Housing Market Faces Potential ‘Cliff Effect’

Economists and brokers say the biggest near-term concern is the so-called “cliff effect” that could emerge if the new levy takes effect.

New York City already imposes an existing mansion tax beginning at 1% on purchases above $1 million and scaling up to 3.9% for properties above $25 million.

Under the proposed framework, a buyer paying cash for a $1.5 million Manhattan apartment could face roughly $30,000 in combined transaction taxes at closing.

Industry professionals interviewed by Bloomberg said they expect a rush of transactions to close before any new taxes officially take effect, followed by a likely slowdown afterward.

While ultra-luxury buyers may absorb the costs more easily, brokers warn the greatest impact could fall on middle- and upper-middle-class buyers using inheritance proceeds, retirement funds, or profits from prior home sales to make all-cash purchases in the $1 million to $2 million range.

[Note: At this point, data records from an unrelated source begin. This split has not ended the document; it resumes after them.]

/-- VALIDATE of a MEM_WRITE that reaches the tag (R255, R259). -/
theorem validate_memWrite {tag : TagRec} {offset : Half} {data : Bytes} {s : State}
    (h : memReaches tag offset.toNat data.length = true) (hq : s.rq = .op (.memWrite tag offset data)) :
    validate s = enterTransceive (chunkTx tag offset.toNat data 0) (s.writeStarted tag offset data) := by
  obtain ⟨⟨hmin, hmax⟩, ⟨hnb, hnbmax⟩, hrange, hlen⟩ := memReaches_iff.1 h
  have hgeometry : geometryOk tag = true := by
    simp [geometryOk_eq, geometryFits, hmin, hmax, hnb, hnbmax]
  have hrangeOk : rangeOk tag offset.toNat data.length = true := decide_eq_true hrange
  have hshort : data.length ≤ 65535 := (length_le_of_memReaches h).trans (by decide)
  have hdata : data ≠ [] := List.length_pos_iff.1 hlen
  have hstate : { setPlan tag (mapPlan tag.bs offset.toNat data.length) s with
      m_idx := 0, m_wbuf := paddedData (mapPlan tag.bs offset.toNat data.length) data } =
      s.writeStarted tag offset data := by
    rw [setPlan_eq, paddedData_eq, State.writeStarted, ← hq]
    rfl
  have hstart : validate s = startMemWrite tag offset data s := by
    simp only [validate, hq, isoReqOf, dataLengthOk_eq, hshort, decide_true, if_true]
  rw [hstart, startMemWrite, hgeometry, hrangeOk, ← (atChunk_writeStarted tag offset data s).startChunk h, ← hstate]
  simp only [Bool.not_true, Bool.false_eq_true, if_false, hdata]

end Sys2Proof.Proofs
end

section
/-!
PROOFS. The bytes a MEM_WRITE stores (44_tag_memory.md R262; 20_memory.md R72; 70_reset_and_hazards.md R322): a
transceive leaves the mapper's registers and tag memory, whichever way it goes on, so between two steps of a MEM_WRITE
the chunks before the present one are stored, whatever the CHIP answers and whenever a reset comes.
-/

namespace Sys2Proof.Proofs

open Sys2Proof Sys2Proof.Machine

/-! ## A transceive leaves the mapper's registers and tag memory -/

/-- The states of a transceive (41_transceive.md R140 to R158). -/
def inTransceive : St → Bool
  | .xClr | .xMode | .xChk | .xSend => true
  | .xASample | .xAWait | .xBSample | .xBWait => true
  | .xRxstat | .xRxdata | .xRestore => true
  | _ => false

/-- One step of a transceive from `s` to `t`: it goes on or returns to its caller, or the request ends without a
result; tag memory stays. -/
inductive Within (s t : State) : Prop where
  | goesOn : mapperRegs t = mapperRegs s → t.tag_mem = s.tag_mem →
      inTransceive t.st = true ∨ t.st = returnState s.rq → Within s t
  | ends : t.tag_mem = s.tag_mem → t.st = .ready ∨ t.st = .fault → Within s t

theorem running_of_inTransceive {s : State} (h : inTransceive s.st = true) : s.running = true := by
  refine running_iff.2 ⟨fun hst => ?_, fun hst => ?_, fun hst => ?_⟩ <;> simp [inTransceive, hst] at h

theorem mapperRegs_rq {s t : State} (h : mapperRegs t = mapperRegs s) : t.rq = s.rq := congrArg Prod.fst h

/-- Where the start differs in none of these, it may be exchanged. -/
theorem Within.of_left {s s' t : State} (h : Within s' t) (hregs : mapperRegs s' = mapperRegs s)
    (hmem : s'.tag_mem = s.tag_mem) : Within s t := by
  cases h with
  | goesOn hregs' hmem' hst => exact .goesOn (hregs'.trans hregs) (hmem'.trans hmem) (mapperRegs_rq hregs ▸ hst)
  | ends hmem' hst => exact .ends (hmem'.trans hmem) hst

/-- An operation cut short leaves the unit in FAULT, or in READY after a reset. -/
theorem Tries.ended_st {txs : List Bytes} {s t : State} (h : Tries txs s (.ended t)) :
    t.st = .ready ∨ t.st = .fault := by
  cases h with
  | failed _ _ _ hend _ => exact .inr hend.1
  | reset _ _ _ _ hst => exact .inl hst

/-- After an operation of the chip port. -/
theorem Tries.within {txs : List Bytes} {s : State} {p : Port} {f : State → State} (ht : Tries txs s p)
    (hp : RunsFrom s p) (hmem : p.state.tag_mem = s.tag_mem) (hf : ∀ t : State, Exchanged s t → Within t (f t)) :
    Within s (p.andThen f) := by
  cases p with
  | done t =>
    have hx : Exchanged s t := hp
    have hregs : mapperRegs t = mapperRegs s := by rw [hx.rest]; rfl
    exact (hf t hx).of_left hregs hmem
  | ended t => exact .ends hmem ht.ended_st

theorem within_regRead {a : Byte} {s : State} {f : State → State} (hf : ∀ t : State, Within t (f t)) :
    Within s ((regRead a s).andThen f) :=
  (tries_regRead a s).within (runsFrom_regRead a s) (query_tag_mem _ _ s) fun t _ => hf t

theorem within_setMode_idle {s : State} {f : State → State} (hf : ∀ t : State, Exchanged s t → Within t (f t)) :
    Within s ((setMode Config.modeIdle s).andThen f) :=
  (tries_setMode_idle s).within (runsFrom_setMode _ s) (setMode_tag_mem _ s) hf

theorem within_chkTransmit (s : State) : Within s (chkTransmit s) := by
  unfold chkTransmit
  split
  · exact .goesOn rfl rfl (.inl rfl)
  · have hcleanup : Within { s with fault := .protocolState }
        ((setMode Config.modeIdle { s with fault := .protocolState }).andThen protocolStateError) :=
      within_setMode_idle fun t ht => .ends rfl (.inr (by simp [protocolStateError, ht.fault]))
    exact hcleanup.of_left rfl rfl

theorem within_aSampled (s : State) : Within s (aSampled s) := by
  unfold aSampled
  split_ifs <;> exact .goesOn rfl rfl (.inl rfl)

theorem within_bSampled (s : State) : Within s (bSampled s) := by
  unfold bSampled
  split_ifs <;> exact .goesOn rfl rfl (.inl rfl)

theorem within_xRxstat (s : State) : Within s (xRxstat s) := by
  refine within_regRead fun t => ?_
  dsimp only
  split <;> exact .goesOn rfl rfl (.inl rfl)

/-- Every state of a transceive. -/
theorem within_seqStep {s : State} (hs : inTransceive s.st = true) : Within s (seqStep s) := by
  unfold seqStep
  cases hst : s.st <;> rw [hst] at hs <;> dsimp only
  case xClr =>
    exact (tries_clearIrq s).within (runsFrom_clearIrq s) (command_tag_mem _ _ s) fun t _ => .goesOn rfl rfl (.inl rfl)
  case xMode =>
    exact (tries_setMode_transceive s).within (runsFrom_setMode _ s) (setMode_tag_mem _ s)
      fun t _ => .goesOn rfl rfl (.inl rfl)
  case xChk => exact within_regRead fun t => (within_chkTransmit _).of_left rfl rfl
  case xSend =>
    have hsend : Tries [[0x09, 0x00] ++ s.txf] s (sendData s.txf s) := tries_exchange _ s
    exact hsend.within (runsFrom_sendData _ s) (exchange_tag_mem _ s) fun t _ => .goesOn rfl rfl (.inl rfl)
  case xASample => exact within_regRead fun t => (within_aSampled _).of_left rfl rfl
  case xAWait | xBWait => exact .goesOn rfl rfl (.inl rfl)
  case xBSample => exact within_regRead fun t => (within_bSampled _).of_left rfl rfl
  case xRxstat => exact within_xRxstat s
  case xRxdata =>
    exact (tries_query _ _ s).within (runsFrom_readData _ s) (query_tag_mem _ _ s)
      fun t _ => .goesOn rfl rfl (.inl rfl)
  case xRestore => exact within_setMode_idle fun t _ => .goesOn rfl rfl (.inr rfl)
  all_goals cases hs

/-! ## A MEM_WRITE between two steps -/

/-- A MEM_WRITE that began with the tag memory `before` stands before VALIDATE, is writing chunk `c`, or has ended with
`m` blocks stored. -/
inductive Storing (tag : TagRec) (offset : Half) (data : Bytes) (before : Memory) (t : State) : Prop where
  | waiting : t.st = .validate → t.rq = .op (.memWrite tag offset data) → t.tag_mem = before →
      Storing tag offset data before t
  | writing {c : Nat} : AtChunk tag offset data c t → c < writeBlocks tag offset data →
      inTransceive t.st = true ∨ t.st = .mWchunk → blocksStored tag offset data c before t.tag_mem →
      Storing tag offset data before t
  | ended {m : Nat} : t.running = false → blocksStored tag offset data m before t.tag_mem →
      (t.st = .done → t.r_cls = .ok → m = writeBlocks tag offset data) →
      (∀ b : Byte, t.st = .done → t.r_blk = some b →
        b.toNat = offset.toNat / tag.bs + m ∧ m < writeBlocks tag offset data) →
      Storing tag offset data before t

/-- A failed chunk names its block, and never with the class OK (R260, R261). -/
theorem chunkReply_some {b fl : Byte} {pl : Bytes} {r : Rsp} (h : chunkReply b fl pl = some r) :
    r.cls ≠ .ok ∧ r.blk = some b := by
  unfold chunkReply at h
  split_ifs at h <;> cases h <;> exact ⟨nofun, rfl⟩

section Storing

variable {tag : TagRec} {offset : Half} {data : Bytes} {before : Memory} {s : State}

/-- A request that ends without a result. -/
theorem Storing.broken {m : Nat} {t : State} (hst : t.st = .ready ∨ t.st = .fault)
    (hm : blocksStored tag offset data m before t.tag_mem) : Storing tag offset data before t := by
  have hdone : t.st ≠ .done := by rcases hst with h | h <;> simp [h]
  refine .ended ?_ hm (fun h => absurd h hdone) fun b h => absurd h hdone
  rcases hst with h | h <;> simp [State.running, State.busy, h]

/-- Whenever a reset comes, some blocks are stored (70_reset_and_hazards.md R322). -/
theorem Storing.exists_blocksStored (hs : Storing tag offset data before s) :
    ∃ m : Nat, blocksStored tag offset data m before s.tag_mem := by
  cases hs with
  | waiting _ _ hmem => exact ⟨0, hmem ▸ blocksStored_zero _⟩
  | writing _ _ _ hm => exact ⟨_, hm⟩
  | ended _ hm => exact ⟨_, hm⟩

Albany Budget Negotiations Continue

The state budget is now more than six weeks overdue past its April 1 deadline.

Speaker Heastie told reporters Thursday he expects lawmakers to begin voting on portions of the budget package by the end of next week, with final legislation expected to provide detailed tax language and implementation timelines.

Until then, New York’s real-estate industry, investors, brokers, and homebuyers remain closely focused on Albany negotiations that could significantly reshape the economics of buying property in the nation’s largest housing market.